• **Task objective**
Copy out, from the data below, each line in which the word "exts" occurs.

(Extracted records)
-- ==== Sys2Proof/Machine/Exchange.lean ====
section
/-! DEFINITION. The commands of chapter 4, and of chapter 3's census and grants. -/

namespace Sys2Proof.Machine

/-! Censuses and grants. -/

/-- A Strict round that a RECEIVE computes next, with its layer. -/
def State.strictRound (s : State) (i id : Nat) : Option (Recv × LayerRec × Nat × Nat) :=
  match s.recv? i id with
  | none => none
  | some r =>
    match s.recvRec r with
    | none => none
    | some l => if r.ended || !r.begun || !r.strict || !r.placing.isEmpty then none else (r.nextRound l).map fun w => (r, l, w.1, w.2)

/-- GRANT_COMPUTE: RECEIVE number id of sheet i holds every census of its next round, or the quorum's (R102, R104, R350). -/
def execGrantCompute (i : Fin 8) (id : Nat) (s : State) : Res :=
  .next (match s.strictRound i id with
    | some (r, l, w, k) => if s.roundReady r l w k then (s.computeRound r l w k).exchOps else s
    | none => s)

/-- CENSUS_TIMEOUT of a round (R102): the grants go to the sources present; each missing source is reported. -/
def execCensusTimeout (i : Fin 8) (id : Nat) (s : State) : Res :=
  .next (match s.strictRound i id with
    | some (r, l, w, k) =>
      match minOf ((r.censuses.filter fun c => c.wave == w && c.round == k).map CensusRec.first) with
      | some t =>
        if s.elapsed t (s.censusTimeout r.oct) && !s.roundReady r l w k then
          let have_ := (r.present w k).map (·.src)
          let missing := (s.plist i l).filter fun p => !have_.contains p && !r.gone.contains p
          let s := missing.foldl (fun s p => s.jobError r.job { code := .timeout, sheet := some i.val, status := some .timeout, unit := r.oct, params := [p] }) s
          (s.computeRound r l w k).exchOps
        else s
      | none => s
    | none => s)

/-- A grant or landing record that a source takes, or discards as late (R108). -/
def State.grantRecord (s : State) (i : Nat) (h : RecHdr) (f : Frame) : State :=
  let last := bitOf h.flags 0
  let o := s.coordOct i h.layer
  match s.awaiting? i h with
  | some (b, w) =>
    if h.round ≠ b.round then (if last then s.bump F.TRV_LATE_CNT_late o 0 1 else s)
    else
      let s := if h.kind = 2 && bitOf h.flags 2 && last then s.bump F.TRV_LATE_CNT_late o 0 1 else s
      s.grantFrame b w f
  | none => if last then s.bump F.TRV_LATE_CNT_late o 0 1 else s

/-- A landing record: the answer of a relay to a manifest (R151), or the second half of a grant (R132). -/
def State.landingRecord (s : State) (i : Nat) (h : RecHdr) (f : Frame) : State :=
  let exts := (recEntries 16 [f]).map fun e => leNat e % 2 ^ 44
  let x := s.exchOf i
  match x.batches.find? fun b => b.step == h.step && b.layer == h.layer && b.epoch == h.epoch && b.manifests.any fun m => m.1 == h.sender && m.2.1 == h.wave with
  | some b =>
    match b.manifests.find? fun m => m.1 == h.sender && m.2.1 == h.wave with
    | some m => s.placeParts b h.sender h.wave m.2.2 exts
    | none => s
  | none =>
    match x.rets.find? fun r => r.step == h.step && r.layer == h.layer && r.wave == h.wave && r.manifests.any fun m => m.1 == h.sender with
    | some r =>
      match r.manifests.find? fun m => m.1 == h.sender with
      | some m =>
        let s := s.setRet { r with manifests := r.manifests.filterMap fun y =>
          if y.1 == h.sender then (dropPlaced exts.length y.2).map fun l => (h.sender, l) else some y }
        ((m.2.zip exts).foldl (fun (s : State) e =>
          ((r.groups.filter fun g => g.relay.isSome && g.domain == e.1.1).foldl (fun (a : State × Nat) g =>
            (a.1.sendGroupRelay r g h.sender a.2, a.2 + g.bytes)) (s, e.2)).1) s)
      | none => s
    | none =>
      match x.relays.find? fun r => r.step == h.step && r.layer == h.layer && r.wave == h.wave && !r.remote && r.asked && !r.sent &&
          s.peerRelay r == some h.sender with
      | some r => s.relaySend r h.sender (exts.headD 0)
      | none => s.grantRecord i h f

• **Result for this exercise**
  let exts := (recEntries 16 [f]).map fun e => leNat e % 2 ^ 44
    | some m => s.placeParts b h.sender h.wave m.2.2 exts
          if y.1 == h.sender then (dropPlaced exts.length y.2).map fun l => (h.sender, l) else some y }
        ((m.2.zip exts).foldl (fun (s : State) e =>
      | some r => s.relaySend r h.sender (exts.headD 0)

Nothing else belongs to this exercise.